Project description:The development of cancer is driven by the accumulation of scores of alterations affecting the structure and function of the genome. Equally important in this process are genetic alterations and epigenetic changes. Whereas the former disrupt normal patterns of gene expression, sometimes leading to the expression of abnormal, constitutively active proteins, the latter deregulate the mechanisms such as transcriptional control leading to the inappropriate silencing or activation of cancer-associated genes. Both types of changes are inheritable at the cellular level, thus contributing to the clonal expansion of cancer cells.
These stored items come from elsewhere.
theorem setFlag_frame (s : State) (f : Flag) (v : Bool) : Frame [] [f] [] s (s.setFlag f v) := by
  refine ⟨?_, fun g hg => ?_, KeepsMemory.of_mem_eq rfl, rfl, rfl, rfl, rfl⟩
  · apply KeepsRegs.of_eq <;> simp
  · rw [State.flag_setFlag, if_neg (List.mem_singleton.not.mp hg)]

theorem setNZ_frame (s : State) (v : Byte) : Frame [] [.n, .z] [] s (s.setNZ v) :=
  (setFlag_frame s .n v.msb).trans (setFlag_frame (s.setFlag .n v.msb) .z (v == 0))

theorem loByte_top16 (s : State) : loByte s.top16 = s.read (stackAddr (s.sp + 1)) := by
  rw [top16_eq, loByte_joinBytes]

theorem hiByte_top16 (s : State) : hiByte s.top16 = s.read (stackAddr (s.sp + 2)) := by
  rw [top16_eq, hiByte_joinBytes]

/-! ## The multiply (R280) -/

/-- A product of two signed bytes is at most 2^14 in size: sixteen bits hold it (R288). -/
theorem signedProduct_toInt (a y : Byte) : (signedProduct a y).toInt = a.toInt * y.toInt := by
  have low : -2 ^ 14 ≤ a.toInt * y.toInt := BitVec.le_toInt_mul_toInt
  have high : a.toInt * y.toInt ≤ 2 ^ 14 := BitVec.toInt_mul_toInt_le
  exact BitVec.toInt_ofInt_eq_self (by decide) (by omega) (by omega)

theorem exec_mpy (s : State) : exec .mpy s =
    .next (((((s.setA (hiByte (signedProduct s.a s.y))).setY (loByte (signedProduct s.a s.y))).setFlag .n
      (hiByte (signedProduct s.a s.y)).msb).setFlag .v false).advance 1) := rfl

/-- Settles O36: the two bytes written join to the product, which is in range; N is set before V and survives it. -/
theorem multiplyIsTheSignedProduct : Obligations.MultiplyIsTheSignedProduct := by
  intro s
  refine Line.means.does ⟨⟨rfl, rfl, rfl⟩, exec_mpy s⟩ rfl ⟨?product, ?sign, ?overflow, ?frame⟩
  case product =>
    exact (congrArg BitVec.toInt (joinBytes_hiByte_loByte _)).trans (signedProduct_toInt s.a s.y)
  case sign =>
    rw [State.flag_advance, State.flag_setFlag, if_neg (by decide), State.flag_setFlag, if_pos rfl, msb_eq_bit_seven]
    rfl
  case overflow => rw [State.flag_advance, State.flag_setFlag, if_pos rfl]
  case frame =>
    exact ((((setA_frame s _).trans (setY_frame _ _)).trans (setFlag_frame _ .n _)).trans (setFlag_frame _ .v _)).advance 1

/-! ## The moves of W (R283 to R287) -/

theorem exec_clw (s : State) : exec .clw s = .next (((s.setW 0x0000).setFlag .v false).advance 1) := rfl

theorem exec_taw (s : State) : exec .taw s = .next (((s.setW (joinBytes s.a 0x00)).setNZ s.a).advance 1) := rfl

theorem exec_phw (s : State) : exec .phw s = .next ((s.push16 s.w).advance 1) := rfl

theorem exec_plw (s : State) : exec .plw s = .next ((s.pop16.setW s.top16).advance 1) := rfl

/-- Settles O39: TWA is a load of A from WH; the other four compose the setters, the push and the pull of their rules. -/
theorem movesOfW : Obligations.MovesOfW := by
  intro s
  refine ⟨Line.means.does ⟨⟨rfl, rfl, rfl⟩, exec_clw s⟩ rfl ?clw, Line.means.does ⟨⟨rfl, rfl, rfl⟩, exec_taw s⟩ rfl ?taw,
    loadA_does ⟨⟨rfl, rfl, rfl⟩, rfl⟩, Line.means.does ⟨⟨rfl, rfl, rfl⟩, exec_phw s⟩ rfl ?phw,
    Line.means.does ⟨⟨rfl, rfl, rfl⟩, exec_plw s⟩ rfl ?plw⟩
  case clw =>
    have hv : ((s.setW 0x0000).setFlag .v false).flag .v = false := by rw [State.flag_setFlag, if_pos rfl]
    exact ⟨rfl, hv, ((setW_frame s _).trans (setFlag_frame _ .v false)).advance 1⟩
  case taw =>
    exact ⟨hiByte_joinBytes _ _, loByte_joinBytes _ _, FlagsNZ.of_setNZ _ s.a,
      ((setW_frame s _).trans (setNZ_frame _ s.a)).advance 1⟩
  case phw =>
    obtain ⟨hhigh, hlow, hsp, hframe⟩ := push16_spec s s.w
    exact ⟨hhigh.of_read rfl, hlow.of_read rfl, hsp, hframe.advance 1⟩
  case plw =>
    have hframe := ((pop16_frame s).trans (setW_frame s.pop16 s.top16)).advance 1
    exact ⟨loByte_top16 s, hiByte_top16 s, pop16_sp s,
      hframe.mono (by simp) (fun _ h => h) (fun _ h => h)⟩

end Sys2Proof.Machine

/-! SUPPORT. The bits of a masked byte, and RMB and SMB for every bit number (45_bit_ops.md). -/

namespace Sys2Proof.Machine

/-! ## The bits of a masked byte -/

/-- The mask of a bit-addressed instruction is that bit alone (R102, R158). -/
theorem getLsbD_bitMask (k j : Fin 8) : (bitMask k).getLsbD j = decide (j = k) := by
  have twoPow : bitMask k = BitVec.twoPow 8 k := rfl
  have inRange : (k : Nat) < 8 := k.isLt
  rw [twoPow, BitVec.getLsbD_twoPow, decide_eq_true inRange, Bool.true_and, decide_eq_decide, ← Fin.ext_iff, eq_comm]

theorem getLsbD_clear_mask (b mask : Byte) (j : Fin 8) :
    (b &&& ~~~mask).getLsbD j = (!mask.getLsbD j && b.getLsbD j) := by
  rw [BitVec.getLsbD_and, BitVec.getLsbD_not, decide_eq_true j.isLt, Bool.true_and, Bool.and_comm]

theorem getLsbD_set_mask (b mask : Byte) (j : Fin 8) : (b ||| mask).getLsbD j = (mask.getLsbD j || b.getLsbD j) := by
  rw [BitVec.getLsbD_or, Bool.or_comm]

/-! ## The lines of RMB and SMB (R300, R301)

Either is the store of the byte it computes, at the zero page address; only the eight operation codes and arms differ by bit number. -/

def rmbLine (k : Fin 8) (n : Byte) (s : State) : Line Unit :=
  ⟨rmbInstr k n, [bitOpcode 0x07 k, n], 5, busModifyZp n (s.read (eaZp n) &&& ~~~(bitMask k)) s, ()⟩

def smbLine (k : Fin 8) (n : Byte) (s : State) : Line Unit :=
  ⟨smbInstr k n, [bitOpcode 0x87 k, n], 5, busModifyZp n (s.read (eaZp n) ||| bitMask k) s, ()⟩

theorem rmbLine_means (k : Fin 8) (n : Byte) (s : State) :
    (rmbLine k n s).means s (storeByte (eaZp n) (s.read (eaZp n) &&& ~~~(bitMask k)) (rmbLine k n s).bytes.length s) := by
  fin_cases k <;> exact ⟨⟨rfl, rfl, rfl⟩, rfl⟩

theorem smbLine_means (k : Fin 8) (n : Byte) (s : State) :
    (smbLine k n s).means s (storeByte (eaZp n) (s.read (eaZp n) ||| bitMask k) (smbLine k n s).bytes.length s) := by
  fin_cases k <;> exact ⟨⟨rfl, rfl, rfl⟩, rfl⟩

/-- Settles O40: each line is `storeByte` of the byte with the bit's mask cleared or set. -/
theorem memoryBitsAreSetAndReset : Obligations.MemoryBitsAreSetAndReset := by
  intro k n s
  refine ⟨(storeByte_does (rmbLine_means k n s)).imp ?rmb, (storeByte_does (smbLine_means k n s)).imp ?smb⟩ <;>
  rintro t ⟨hstored, hframe⟩ <;> refine ⟨fun ram j => ?_, hframe⟩ <;> rw [hstored ram]
  case rmb => rw [getLsbD_clear_mask, getLsbD_bitMask, ← decide_not]
  case smb => rw [getLsbD_set_mask, getLsbD_bitMask]

end Sys2Proof.Machine

/-! SUPPORT. Jumps and calls line by line: what a subroutine call pushes, where it goes, and the return (46_branch_jump.md). -/

namespace Sys2Proof.Machine

/-! ## A line whose instruction transfers control -/

theorem Frame.setPc {r : List Reg} {f : List Flag} {a : List Word} {s t : State} (h : Frame r f a s t) (target : Word) :
    Frame r f a s (t.setPc target) := h

/-- A line whose meaning goes on at the target jumps there. -/
theorem Line.means.jumps {α : Type} {l : Line α} {s t : State} {target : Word} {Q : State → Prop} (h : l.means s (.next t))
    (hpc : t.pc = target) (hQ : Q t) : l.jumps s target Q :=
  ⟨h.1, t, h.2, hpc, hQ⟩

/-- A call pushes the return address, moves S by the two bytes and writes nothing else (R333, R334). -/
theorem call_jumps {α : Type} {l : Line α} {s : State} {ret target : Word} (h : l.means s (.next ((s.push16 ret).setPc target))) :
    l.jumps s target fun t => Stored (stackAddr s.sp) (hiByte ret) s t ∧ Stored (stackAddr (s.sp - 1)) (loByte ret) s t ∧
      t.sp = s.sp - 2 ∧ Frame [.s] [] [stackAddr s.sp, stackAddr (s.sp - 1)] s t := by
  obtain ⟨hhigh, hlow, hsp, hframe⟩ := push16_spec s ret
  exact h.jumps rfl ⟨hhigh.of_read rfl, hlow.of_read rfl, hsp, hframe.setPc target⟩

/-! ## The vector of JSB is outside the stack page -/

theorem ne_stackAddr_of_page_above {addr : Word} (above : 0x200 ≤ addr.toNat) (p : Byte) : addr ≠ stackAddr p := by
  have hp := p.isLt
  rw [Ne, ← BitVec.toNat_inj, stackAddr_toNat]
  omega

theorem read_push16_of_page_above (s : State) (v : Word) {addr : Word} (above : 0x200 ≤ addr.toNat) :
    (s.push16 v).read addr = s.read addr := by
  rw [State.read_push16, if_neg (ne_stackAddr_of_page_above above _ ·.1), if_neg (ne_stackAddr_of_page_above above _ ·.1)]

theorem jsbVector_toNat (k : Fin 8) : (jsbVector k).toNat = 0xFFE0 + 2 * k := by
  have hk := k.isLt
  unfold jsbVector
  bv_omega

theorem jsbVector_add_one_toNat (k : Fin 8) : (jsbVector k + 1).toNat = 0xFFE1 + 2 * k := by
  have low := jsbVector_toNat k
  have hk := k.isLt
  bv_omega

/-- JSB reads its vector after the pushes, which cannot reach it (R162, R334). -/
theorem readWord_jsbVector_push16 (k : Fin 8) (s : State) (v : Word) :
    (s.push16 v).readWord (jsbVector k) = s.readWord (jsbVector k) := by
  have low := jsbVector_toNat k
  have high := jsbVector_add_one_toNat k
  rw [State.readWord, State.readWord, read_push16_of_page_above s v (by omega), read_push16_of_page_above s v (by omega)]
In this review, we summarize current knowledge on how genetic alterations in oncogenes or tumour suppressor genes, as well as epigenetic changes, can be exploited in the clinics as biomarkers for cancer detection, diagnosis and prognosis. We propose a rationale for identifying alterations that may have a functional impact within a background of "passenger" alterations that may occur solely as the consequence of deregulated genetic and epigenetic stability. Such functional alterations may represent candidates for targeted therapeutic approaches.